Friday, April 8, 2011
Kaputt - Destroyer (Spring Albums 2011)
SCQ Rating: 79%
I’ve never quite known what to make of Dan Bejar. His Destroyer catalog, while prolific and inimitable, has always held me at arm’s length because of the man’s idiosyncrasies. Yes, his songwriting is accomplished and his lyrics pursue grand narratives but I’ve found that those quirks – which largely define him as an artist – also distract us from a considerable shortcoming: Bejar can’t sing with any traditional persuasion. Still, he’s a master of the stylistic shift and his latest, on Kaputt, naturally suits his verbose delivery and fey lilt.

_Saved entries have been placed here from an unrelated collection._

/-- What an edge shows is told by the control, the parameter and the inputs. -/
theorem edgeEvents_congr {m : Control} {s s' : State} (h : m.Describes s) (h' : m.Describes s') (hcfg : s.cfg = s'.cfg)
    (hpins : s.pins = s'.pins) : edgeEvents s = edgeEvents s' := by
  obtain ⟨hst, hm⟩ := h
  obtain ⟨hst', hm'⟩ := h'
  unfold edgeEvents
  rw [hpins, hst, hst']
  cases hs : m.st <;> rw [hs] at hst hst'
  case req =>
    obtain ⟨-, hreq⟩ := (pursues_busy (.inl hst)).mp (hm (by simp [hs])).1
    obtain ⟨-, hreq'⟩ := (pursues_busy (.inl hst')).mp (hm' (by simp [hs])).1
    rw [hcfg] at hreq
    have heq : heldRequest s = heldRequest s' := Option.some.inj (hreq.symm.trans hreq')
    unfold heldRequest at heq
    rw [heq]
  case resp =>
    obtain ⟨e, he, hmean⟩ := (pursues_resp hst).mp (hm (by simp [hs])).1
    obtain ⟨e', he', hmean'⟩ := (pursues_resp hst').mp (hm' (by simp [hs])).1
    have heq := (hmean []).symm.trans (hcfg ▸ hmean' [])
    simp only [Transcript.mk.injEq, Option.some.injEq, Prod.mk.injEq, true_and] at heq
    rw [he, he', heq.1, heq.2]

/-- Machines with one control, parameter and inputs show the same for ever. -/
theorem history_congr (k : Nat) {m : Control} {s s' : State} (h : m.Describes s) (h' : m.Describes s')
    (hcfg : s.cfg = s'.cfg) (hscript : s.script = s'.script) (hedges : s.edges = s'.edges) :
    history k s = history k s' := by
  induction k generalizing m s s' with
  | zero => rfl
  | succ k ih =>
    obtain ⟨hpins, hrest⟩ := sample_pins_congr hscript hedges
    obtain ⟨t, ht, hmt⟩ := step_control h
    obtain ⟨t', ht', hmt'⟩ := step_control h'
    obtain ⟨hc, hsc, he⟩ := step_environment ht
    obtain ⟨hc', hsc', he'⟩ := step_environment ht'
    rw [history_succ ht, history_succ ht',
      edgeEvents_congr (Control.describes_sample.mpr h) (Control.describes_sample.mpr h') (by simpa using hcfg) hpins,
      ih hmt (hpins ▸ hmt') (by rw [hc, hc', hcfg]) (by rw [hsc, hsc', hrest]) (by rw [he, he', hedges])]

/-- Settles O50: idle machines have one control, which none of their other registers enters. -/
theorem idleRegistersAreNeverRead : Obligations.IdleRegistersAreNeverRead := by
  unfold Obligations.IdleRegistersAreNeverRead
  intro k s s' hs hs'
  exact history_congr k (m := ⟨.idle, illegalProgram⟩) (.of_idle hs rfl) (.of_idle hs' rfl)

/-! ### Requests and answers -/

theorem outstanding_raiseError (e : Status) (info : Half) (s : State) : outstanding (raiseError e info s) = [] :=
  outstanding_of_st_ne_wait nofun

/-- An edge issues a request, takes the answer to the outstanding one, or does neither (10_state.md R40). -/
theorem edge_balance {s t : State} (hr : (sample s).pins.rst = false) (h : step s = .next t) :
    (answersIn (edgeEvents (sample s))).length + (outstanding t).length =
      (requestsIn (edgeEvents (sample s))).length + (outstanding s).length := by
  obtain ⟨hr', -⟩ | ⟨-, ⟨hs, hv, rfl⟩ | ⟨hs, hv, rfl⟩ | ⟨hs, rfl⟩ | ⟨hs, ha⟩ | ⟨hs, rfl⟩⟩ := step_next_cases h
  · simp [hr] at hr'
  · simp [edgeEvents, hr, hs, hv, answersIn, requestsIn, outstanding_runToEffect, outstanding_of_st_ne_wait]
  · simp [edgeEvents, hr, hs, hv, answersIn, requestsIn, outstanding]
  · cases hv : (sample s).pins.trReqReady <;>
      simp [edgeEvents, hr, hs, hv, answersIn, requestsIn, outstanding]
  · obtain ⟨hv, rfl⟩ | ⟨hv, -, rfl⟩ | ⟨hv, -, q, rest, -, -, rfl⟩ := answerEdge_next ha <;>
      simp [edgeEvents, hr, hs, hv, answersIn, requestsIn, outstanding_runToEffect, outstanding_wait, outstanding_raiseError]
  · cases hv : (sample s).pins.rspReady <;>
      simp [edgeEvents, hr, hs, hv, answersIn, requestsIn, outstanding]

theorem outstanding_length_le_one (s : State) : (outstanding s).length ≤ 1 := by
  unfold outstanding; split <;> simp

theorem answersIn_append (es fs : List Event) : answersIn (es ++ fs) = answersIn es ++ answersIn fs :=
  List.filterMap_append ..

theorem requestsIn_append (es fs : List Event) : requestsIn (es ++ fs) = requestsIn es ++ requestsIn fs :=
  List.filterMap_append ..

/-- Over a run the requests exceed the answers by what became outstanding. -/
theorem history_balance (k : Nat) {m : Control} {s : State} (h : m.Describes s) (hr : .reset ∉ history k s) :
    ∃ n ≤ 1, (answersIn (history k s)).length + n = (requestsIn (history k s)).length + (outstanding s).length := by
  induction k generalizing m s with
  | zero => exact ⟨_, outstanding_length_le_one s, by simp [history, answersIn, requestsIn]⟩
  | succ k ih =>
    obtain ⟨t, ht, hmt⟩ := step_control h
    rw [history_succ ht, List.mem_append, not_or] at hr
    have hrst : (sample s).pins.rst = false := by
      cases hv : (sample s).pins.rst with
      | false => rfl
      | true => simp [edgeEvents, hv] at hr
    obtain ⟨n, hn, hbal⟩ := ih hmt hr.2
    have hedge := edge_balance hrst ht
    refine ⟨n, hn, ?_⟩
    rw [history_succ ht, answersIn_append, requestsIn_append, List.length_append, List.length_append]
    omega

/-- Settles O51: nothing is outstanding in IDLE, so the excess of requests over answers is what is outstanding now. -/
theorem atMostOneRequestOutstanding : Obligations.AtMostOneRequestOutstanding := by
  unfold Obligations.AtMostOneRequestOutstanding
  intro k s hs hr
  obtain ⟨n, hn, hbal⟩ := history_balance k (m := ⟨.idle, illegalProgram⟩) (.of_idle hs rfl) hr
  rw [outstanding_of_st_ne_wait (by simp [hs]), List.length_nil] at hbal
  omega

/-! ### Progress -/

@[simp] theorem edgesLeft_sample (s : State) : edgesLeft (sample s) = edgesLeft s := by
  simp [edgesLeft]

theorem edgesLeft_resp {s : State} (hs : s.st = .resp) : edgesLeft s = 1 := by
  simp [edgesLeft, hs]

/-- From WAIT there is more to come than a response. -/
theorem two_le_edgesLeft_wait {s : State} (hs : s.st = .wait) : 2 ≤ edgesLeft s := by
  cases hp : s.ph <;> simp [edgesLeft, hs, hp]

/-- The answer awaited leaves fewer edges: the second transaction is the last one (10_state.md R40). -/
theorem edgesLeft_answerEdge_lt {s t : State} (hs : s.st = .wait) (hv : s.pins.trRspValid = true)
    (h : answerEdge (programOfWord s.cmd) s = .next t) : edgesLeft t < edgesLeft s := by
  have htwo := two_le_edgesLeft_wait hs
  obtain ⟨hv', -⟩ | ⟨-, -, rfl⟩ | ⟨-, -, q, rest, hq, hrest, rfl⟩ := answerEdge_next h
  · simp [hv] at hv'
  · rw [edgesLeft_resp rfl]
    exact htwo
  · obtain ⟨hst, r, hreq, heq⟩ | ⟨hst, -⟩ := runToEffect_st .second rest (keepOld q s)
    · cases hp : s.ph with
      | first => simp [heq, edgesLeft, hs, hp]
      | second =>
        rw [hp, inFlight_second] at hq
        simp [programOfWord_thirdEffect_end s.cmd _ _ q rest hq hrest] at hreq
    · rw [edgesLeft_resp hst]
      exact htwo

Composed of atmospheric saxophone, infectious drum-machines and a seemingly limitless variety of synths, Kaputt induces a sonic world worthy of exploring. One can almost feel the neon glow of Bejar’s downtown and, since the record operates via an unmistakable 80s lens, it’s a setting rife with drugs and sex. These influences sit in the backdrop for the most part, referenced occasionally just to feed Bejar’s restlessness in advance of a night out. And that’s just what Kaputt scores so well: that anticipation before wandering out into the polluted air of a Saturday evening. Although the percolating bass lines and sax elevate ‘Chinatown’ and the title track in this respect, even the more atmospheric slow-burners (‘Suicide Demo For Kara Walker’, with its flute lead and all) feel apt for apartment-dwelling in advance of hitting the bars.
Kaputt isn’t a complete departure for Destroyer but its focus on sound does admirably marginalize some of Bejar’s frivolities. And I have to hand it to him; in both his crooning and lyrical choices, Bejar flawlessly compliments the shape-shifting nature of this project. Yet it’s the freshness of these atmospheric appeals that make this record so loveable.